Hi.
I’m coming from Python and would like to know what is the current “standard” on how to import from a JSON file to a DataFrame data structure, i.e., the equivalent to pandas.read_json()
.
Hi.
I’m coming from Python and would like to know what is the current “standard” on how to import from a JSON file to a DataFrame data structure, i.e., the equivalent to pandas.read_json()
.
As far as I know, there isn’t actually a universally standard JSON table format (though I’m sure countless non-standard, or aspiring-to-be-standard formats exist). That said, tables are either dicts of arrays or an array of dicts, so it seems likely that the JSON you’re reading is one of these.
DataFrames implements thte Tables interface. The default constructor DataFrame
therefore supports reading dicts of arrays directly into dataframes. In that case you can just do
DataFrame(JSON.parse(data))
I don’t see any really simple way of reading an array of dicts.
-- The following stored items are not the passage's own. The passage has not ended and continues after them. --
/-- The walk resolves every line and sums up what it asks of each pool. -/
theorem fitWalk_demand (p : Program) (c : Counts) (ls : List LineProg) : ∀ (j : Nat) (d : Counts),
    (fitWalk p c j ls d).1.length = ls.length ∧
      (fitWalk p c j ls d).2.near = d.near + poolDemand .near ((fitWalk p c j ls d).1.zip (ls.map LineProg.length)) ∧
      (fitWalk p c j ls d).2.far = d.far + poolDemand .far ((fitWalk p c j ls d).1.zip (ls.map LineProg.length)) := by
  induction ls with
  | nil => intro j d; exact ⟨rfl, rfl, rfl⟩
  | cons l ls ih =>
    intro j d
    obtain ⟨hlen, hnear, hfar⟩ := ih (j + 1) (demandLine p j l (resolve c l d.near) d)
    simp only [fitWalk, List.length_cons, List.map_cons, List.zip_cons_cons, poolDemand_cons, hlen, hnear, hfar]
    cases resolve c l d.near <;> simp [demandLine, Nat.add_assoc]

/-- A program that fits the free counts asks of no pool more than is free, and every line is resolved. -/
theorem fitTest_demand {p : Program} {c : Counts} (h : fits p c = true) :
    (fitTest p c).1.length = p.lines.length ∧
      poolDemand .near ((fitTest p c).1.zip (p.lines.map LineProg.length)) ≤ c.near ∧
      poolDemand .far ((fitTest p c).1.zip (p.lines.map LineProg.length)) ≤ c.far := by
  obtain ⟨hlen, hnear, hfar⟩ := fitWalk_demand p c p.lines 0 { far := 0, near := 0, budget := 0 }
  obtain ⟨hf, hn, -⟩ := (fits_iff p c).1 h
  refine ⟨hlen, ?_, ?_⟩
  · have := hnear.symm.trans_le hn
    rwa [Nat.zero_add] at this
  · have := hfar.symm.trans_le hf
    rwa [Nat.zero_add] at this

/-- Where each pool has the pages asked for, every line is granted as many as its length (R8). -/
theorem grantLines_pages (i : InstNo) (ls : List (Pool × Nat)) : ∀ (j : Nat) (r : Run),
    (∀ p, poolDemand p ls ≤ (r.free p).length) → (grantLines i j ls r).1.map (fun l => l.pages.length) = ls.map Prod.snd := by
  induction ls with
  | nil => intro j r _; rfl
  | cons l ls ih =>
    obtain ⟨q, k⟩ := l
    intro j r h
    have hk : k ≤ (r.free q).length := by
      have := h q
      rw [poolDemand_cons, if_pos rfl] at this
      omega
    simp only [grantLines, List.map_cons]
    rw [ih, grantLine_line]
    · simp [hk]
    · intro p
      have := h p
      rw [poolDemand_cons] at this
      rw [grantLine_free]
      split
      · next he => subst he; simp at this ⊢; omega
      · next he => simpa [he] using this

/-! ### The pools of a state -/

section
variable {c : Instr} {s t : State}

theorem Inst.pageList_eq (x : Inst) (p : Pool) (j : Nat) :
    x.pageList p j = (x.running.map fun r => linePages p r.lines j).getD [] := by
  unfold Inst.pageList linePages
  cases x.running <;> rfl

theorem Inst.pagesIn_eq (x : Inst) (p : Pool) : x.pagesIn p = (x.running.map fun r => pagesOf p r.lines).getD 0 := by
  unfold Inst.pagesIn pagesOf
  cases x.running <;> rfl

/-- The pages of a list of lines are read from their pools and page lists alone. -/
theorem linePages_congr {ls ls' : List LineRun} (h : ls.map (fun l => (l.pool, l.pages)) = ls'.map fun l => (l.pool, l.pages))
    (p : Pool) (k : Nat) : linePages p ls k = linePages p ls' k := by
  have hk := congrArg (fun l => l[k]?) h
  simp only [List.getElem?_map] at hk
  unfold linePages
  cases hl : ls[k]? <;> cases hl' : ls'[k]? <;> simp_all

theorem pagesOf_congr {ls ls' : List LineRun} (h : ls.map (fun l => (l.pool, l.pages)) = ls'.map fun l => (l.pool, l.pages))
    (p : Pool) : pagesOf p ls = pagesOf p ls' := by
  have heq (ls : List LineRun) :
      pagesOf p ls = (((ls.map fun l => (l.pool, l.pages)).filter fun x => x.1 = p).map fun x => x.2.length).sum := by
    simp [pagesOf, List.filter_map, Function.comp_def]
  rw [heq, heq, h]

/-- What is read of the pages of an instance follows from what it holds. -/
theorem Inst.pages_congr {x y : Inst} (h : x.holdings = y.holdings) (p : Pool) :
    (∀ j, x.pageList p j = y.pageList p j) ∧ x.pagesIn p = y.pagesIn p ∧
      x.running.map (fun r => r.lines.map fun l => l.pages.length) = y.running.map fun r => r.lines.map fun l => l.pages.length := by
  simp only [Inst.pageList_eq, Inst.pagesIn_eq]
  unfold Inst.holdings at h
  cases hx : x.running with
  | none => cases hy : y.running <;> simp_all
  | some a =>
    cases hy : y.running with
    | none => simp_all
    | some b =>
      have hlines : a.lines.map (fun l => (l.pool, l.pages)) = b.lines.map fun l => (l.pool, l.pages) := by
        simp only [hx, hy, Option.map_some, Option.some.injEq, Prod.mk.injEq] at h
        exact h.2
      have hlengths := congrArg (List.map fun x : Pool × List Nat => x.2.length) hlines
      simp only [List.map_map] at hlengths
      refine ⟨fun j => ?_, ?_, ?_⟩
      · simp [linePages_congr hlines p j]
      · simp [pagesOf_congr hlines p]
      · simpa [Function.comp_def] using hlengths

/-- A pool of a state is in order where its lists and its table are. -/
theorem poolWf_iff (s : State) (r : Run) (p : Pool) :
    PoolWf s r p ↔ PoolSound (r.poolPages p) (r.free p) (r.owners p) (fun i j => (s.inst i).pageList p j)
      (allInsts.map fun i => (s.inst i).pagesIn p).sum :=
  ⟨fun h => ⟨h.freeOnce, h.tableSize, h.free, h.owned, h.pagesOnce, h.total⟩,
    fun h => ⟨h.freeOnce, h.tableSize, h.isFree, h.owned, h.pagesOnce, h.total⟩⟩

/-- A freshly built pool is free in whole, in ascending order (R20). -/
theorem poolSound_build (rate : SampleRate) (size : FarSize) (pol : Polarity) (p : Pool) :
    PoolSound ((Run.build rate size pol).poolPages p) ((Run.build rate size pol).free p) ((Run.build rate size pol).owners p)
      (fun _ _ => []) 0 := by
  have hbuilt (n : Nat) : PoolSound n (List.range n) (List.replicate n none) (fun _ _ => []) 0 := by
    refine ⟨List.nodup_range, List.length_replicate, fun q => ?_, fun q i j => ?_, fun _ _ => List.nodup_nil, by simp⟩
    · simp [List.getElem?_replicate]
    · rw [List.getElem?_replicate]
      split <;> simp
  cases p
  · exact hbuilt 32
  · exact hbuilt size.pages

theorem State.HoldingMove.pools (h : s.HoldingMove t) (hpools : ∀ r p, s.run = some r → PoolWf s r p) :
    ∀ r p, t.run = some r → PoolWf t r p := by
  intro u p hu
  rw [poolWf_iff]
  cases h with
  | same hrun hsame =>
    have hlists : (fun i j => (t.inst i).pageList p j) = fun i j => (s.inst i).pageList p j :=
      funext fun i => funext fun j => (Inst.pages_congr (hsame i) p).1 j
    have hcounts : (fun i => (t.inst i).pagesIn p) = fun i => (s.inst i).pagesIn p :=
      funext fun i => (Inst.pages_congr (hsame i) p).2.1
    rw [hlists, hcounts]
    exact (poolWf_iff s u p).1 (hpools u p (hrun ▸ hu))
  | admission i r q hrun _ hnone hfits ht hinst =>
    obtain rfl := Option.some.inj (hu.symm.trans ht)
    have hsound := (poolWf_iff s r p).1 (hpools r p hrun)
    have hempty (k : Nat) : (s.inst i).pageList p k = [] := by simp [Inst.pageList_eq, hnone]
    have hgrant := hsound.grantLines i p ((fitTest q s.freeCounts).1.zip (q.lines.map LineProg.length)) 0 r _ _
      fun k _ => hempty k
    have hself : (t.inst i).running = some (runningStart r.rate s.tempo.tempo q
        (grantLines i 0 ((fitTest q s.freeCounts).1.zip (q.lines.map LineProg.length)) r).1
        (fitTest q s.freeCounts).2.budget) := by
      rw [hinst, if_pos rfl]; rfl
    have hlists : (fun i' j => (t.inst i').pageList p j) = setHeldFrom (fun i' j => (s.inst i').pageList p j) i 0 p
        (grantLines i 0 ((fitTest q s.freeCounts).1.zip (q.lines.map LineProg.length)) r).1 := by
      funext i' j
      unfold setHeldFrom
      by_cases hi : i' = i
      · subst hi
        simp [Inst.pageList_eq, hself, runningStart]
      · simp [hinst, hi]
    have hcounts := sum_allInsts_update (f := fun j => (s.inst j).pagesIn p) (g := fun j => (t.inst j).pagesIn p) i
      fun j hj => by rw [hinst, if_neg hj]
    have hold : (s.inst i).pagesIn p = 0 := by simp [Inst.pagesIn_eq, hnone]
    have hnew : (t.inst i).pagesIn p =
        pagesOf p (grantLines i 0 ((fitTest q s.freeCounts).1.zip (q.lines.map LineProg.length)) r).1 := by
      simp [Inst.pagesIn_eq, hself, runningStart]
    simp only [hold, hnew, Nat.add_zero] at hcounts
    rw [hlists, hcounts]
    obtain ⟨hsize, hfree, howners⟩ := Run.budget_pools _ _ p
    rw [hsize, hfree, howners]
    exact hgrant
  | release i hrun hinst =>
    rw [hrun] at hu
    obtain ⟨r, hr, rfl⟩ := Option.map_eq_some_iff.1 hu
    have hsound := (poolWf_iff s r p).1 (hpools r p hr)
    have hcounts := sum_allInsts_update (f := fun j => (s.inst j).pagesIn p) (g := fun j => (t.inst j).pagesIn p) i
      fun j hj => by rw [hinst, if_neg hj]
    have hnew : (t.inst i).pagesIn p = 0 := by rw [hinst, if_pos rfl]; rfl
    simp only [hnew, Nat.add_zero] at hcounts
    have hlists : (fun i' j => (t.inst i').pageList p j) = setHeldFrom (fun i' j => (s.inst i').pageList p j) i 0 p [] := by
      funext i' j
      unfold setHeldFrom
      by_cases hi : i' = i
      · subst hi
        simp [hinst, Inst.released, Inst.pageList_eq, linePages]
      · simp [hinst, hi]
    rw [hlists]
    have hback (ls : List LineRun) (hlist : ∀ k, (s.inst i).pageList p k = linePages p ls k)
        (hcount : (s.inst i).pagesIn p = pagesOf p ls) :
        PoolSound ((returnLines ls r).poolPages p) ((returnLines ls r).free p) ((returnLines ls r).owners p)
          (setHeldFrom (fun i' j => (s.inst i').pageList p j) i 0 p []) (allInsts.map fun i => (t.inst i).pagesIn p).sum := by
      refine PoolSound.returnLines i p ls 0 r _ _ ?_ fun k => by rw [Nat.zero_add]; exact hlist k
      rw [← hcount, hcounts]
      exact hsound
    cases hy : (s.inst i).running with
    | some y =>
      have hlines := hback y.lines (fun k => by simp [Inst.pageList_eq, hy]) (by simp [Inst.pagesIn_eq, hy])
      obtain ⟨hsize, hfree, howners⟩ := Run.budget_pools (returnLines y.lines r) (r.budgetInUse - y.cost) p
      rw [Run.takeBack_some hy, hsize, hfree, howners]
      exact hlines
    | none =>
      rw [Run.takeBack_none hy]
      exact hback [] (fun k => by simp [Inst.pageList_eq, hy, linePages]) (by simp [Inst.pagesIn_eq, hy, pagesOf])
  | fresh hrun hnone =>
    obtain h | ⟨rate, size, pol, h⟩ := hrun
    · rw [h] at hu; cases hu
    · obtain rfl := Option.some.inj (hu.symm.trans h)
      simpa [Inst.pageList_eq, Inst.pagesIn_eq, hnone] using poolSound_build rate size pol p

end

end Sys2Proof.Machine
end

section
/-! Every step keeps the pools sound, and with sound pools no command faults: obligations O58 and O54 (R3, R6, R7). -/

namespace Sys2Proof.Machine

section
variable {c : Instr} {s t : State}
You could do
v = JSON.parse(data)
cols = reduce(∩, keys.(v))
DataFrame((Symbol(c)=>getindex.(v, c) for c ∈ cols)...)
A few of us have been working on https://github.com/JuliaData/JSONTables.jl, which provides an implementation of the Tables.jl interface to/from JSON via the JSON3.jl package. It’s use is like:
# turn a json string source into a DataFrame
# json source can be array of objects, or object of arrays
df = DataFrame(jsontable(json_source))
# write out a DataFrame as an array of objects
arraytable(df)
# write out a DataFrame as an object of arrays
objecttable(df)
could you elaborate a bit on the relation between JSON and 2 and 3? I know JSON is maintained by a different ‘team’, and what is the long term goal for these three JSON packages?
Sure, here’s a quick history:
I’ll probably deprecate JSON2 at some point, since JSON3.jl is really more of a “breaking release” version of it; there’s also been talk/interest of eventually merging JSON.jl and JSON3.jl, but I’m in favor of letting JSON3.jl bake for a while longer before doing so.
this would make much sense since you probably don’t want use package name as version # (
this is even better. JSON is somewhat important for Julia’s audience (more than, let’s say, XML, comparable to CSV (IMHO
@ExpandingMan @quinnj Thank you for your quick replies, you were very helpful.
I’m going to assume that using JSONTables
is more generic and the way to go in most situations.